━━ ENTRIES SHOWN
/-- R9, R37, R59 O3, R75: when the host makes no access, a step is one iteration of the running command; a POLL lets the block
iterate while BUSY = 1 and then reads STATUS. That a busy POLL logs no value is the model's choice (log entry 3). -/
def Obligations.StepsWithoutAnAccessIterate : Prop :=
  ∀ (s : State) (rest : List Event),
    step { s with host := [] } = .next { iterate s with host := [] } ∧
    step { s with host := .pass :: rest } = .next { iterate s with host := rest } ∧
    (busy s = true → step { s with host := .poll :: rest } = .next { iterate s with host := .poll :: rest }) ∧
    (busy s = false → step { s with host := .poll :: rest } =
      .next { s with host := rest, readLog := s.readLog ++ [statusWord s] })

/-- R27, R187: a FAULT bit, once set, stays set except through reset, and each bit is set by its own cause only: BUSY_WRITE by
a write while busy, BAD_ACCESS by an access R53 or R54 rejects, FREQ_OVERFLOW by a STAT_FREQ iteration whose symbol's counter is at
2^32 − 1. That no write
while busy sets BAD_ACCESS, a misaligned or narrow one included, is log entry 13 (DEDUCED from R56, R90 and R186). -/
def Obligations.FaultBitsAreSticky : Prop :=
  ∀ s t : State, step s = .next t → s.host.head? ≠ some .reset →
    (s.fault.busyWrite = true → t.fault.busyWrite = true) ∧
    (s.fault.badAccess = true → t.fault.badAccess = true) ∧
    (s.fault.freqOverflow = true → t.fault.freqOverflow = true) ∧
    (t.fault.busyWrite ≠ s.fault.busyWrite →
      busy s = true ∧ ∃ width off v, s.host.head? = some (.write width off v)) ∧
    (t.fault.badAccess ≠ s.fault.badAccess →
      (∃ width off, s.host.head? = some (.read width off) ∧ readIsRejected width off) ∨
      (busy s = false ∧ ∃ width off v, s.host.head? = some (.write width off v) ∧ writeIsRejected width off)) ∧
    (t.fault.freqOverflow ≠ s.fault.freqOverflow → s.runKind = .stat ∧ t.code = .preconditionViolated ∧
      ∃ a, s.symSource.avail.1 = some a ∧ (freqAt s a).toNat = 2 ^ 32 - 1)

/-! ### The host bus (spec/20_memory.md) -/

/-- R56, R90: a write while BUSY is dropped and sets BUSY_WRITE alone, whatever its offset. That this goes before R54 for a
misaligned or narrow write, which then does not set BAD_ACCESS, is log entry 13 (DEDUCED, with R186). -/
def Obligations.WriteWhileBusyIsDropped : Prop :=
  ∀ (s : State) (width : Nat) (off : Offset) (v : Word) (rest : List Event), busy s = true →
    s.host = .write width off v :: rest →
    step s = .next { s with host := rest, fault := { s.fault with busyWrite := true } }

/-- R54: a misaligned or narrow access is rejected whole. A write is meant while BUSY = 0; R56
drops it otherwise (log entry 13). -/
def Obligations.MisalignedOrNarrowAccessIsRejected : Prop :=
  ∀ (s : State) (width : Nat) (off : Offset) (rest : List Event), width ≠ 4 ∨ off.toNat % 4 ≠ 0 →
    (s.host = .read width off :: rest →
      step s = .next { s with
        host := rest, readLog := s.readLog ++ [0], fault := { s.fault with badAccess := true } }) ∧
    (∀ v, busy s = false → s.host = .write width off v :: rest →
      step s = .next { s with host := rest, fault := { s.fault with badAccess := true } })

/-- R52, R53: what a read of each offset returns, busy or not; a read of an unmapped offset returns 0 and sets
FAULT.BAD_ACCESS, and no other read changes the block. -/
def Obligations.ReadsOfTheWindow : Prop :=
  ∀ s : State,
    (ReadsAs s 0x000 0 ∧ ReadsAs s 0x004 (statusWord s) ∧ ReadsAs s 0x008 (phaseWord s) ∧ ReadsAs s 0x00C s.count ∧
      ReadsAs s 0x010 s.bitCount ∧ ReadsAs s 0x014 (decSymbolWord s) ∧ ReadsAs s 0x018 (decBitsWord s) ∧
      ReadsAs s 0x01C (encLastBitsWord s) ∧ ReadsAs s 0x020 (faultWord s) ∧ ReadsAs s 0x024 0x48554637) ∧
    (∀ a : Symbol, ReadsAs s (0x400 + 4 * a.toNat) (freqAt s a) ∧
      ReadsAs s (0x800 + 4 * a.toNat) (entryWord a (entryAt s a))) ∧
    (∀ w, w < 68 → ReadsAs s (0xC00 + 4 * w) (packedWord s.packed w)) ∧
    (∀ L, 1 ≤ L → L ≤ 16 → ReadsAs s (0xE00 + 4 * (L - 1)) (firstAt s L) ∧ ReadsAs s (0xE40 + 4 * (L - 1)) (indexAt s L)) ∧
    (∀ off, off % 4 = 0 →
      (0x028 ≤ off ∧ off ≤ 0x3FC) ∨ (0xD10 ≤ off ∧ off ≤ 0xDFC) ∨ (0xE80 ≤ off ∧ off ≤ 0xFFC) → ReadRejected s off)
━━━━
TASK DETAILS: If a line in the records includes the string "freqAt", copy it.

RESPONSE TO THIS EXERCISE:
      ∃ a, s.symSource.avail.1 = some a ∧ (freqAt s a).toNat = 2 ^ 32 - 1)
    (∀ a : Symbol, ReadsAs s (0x400 + 4 * a.toNat) (freqAt s a) ∧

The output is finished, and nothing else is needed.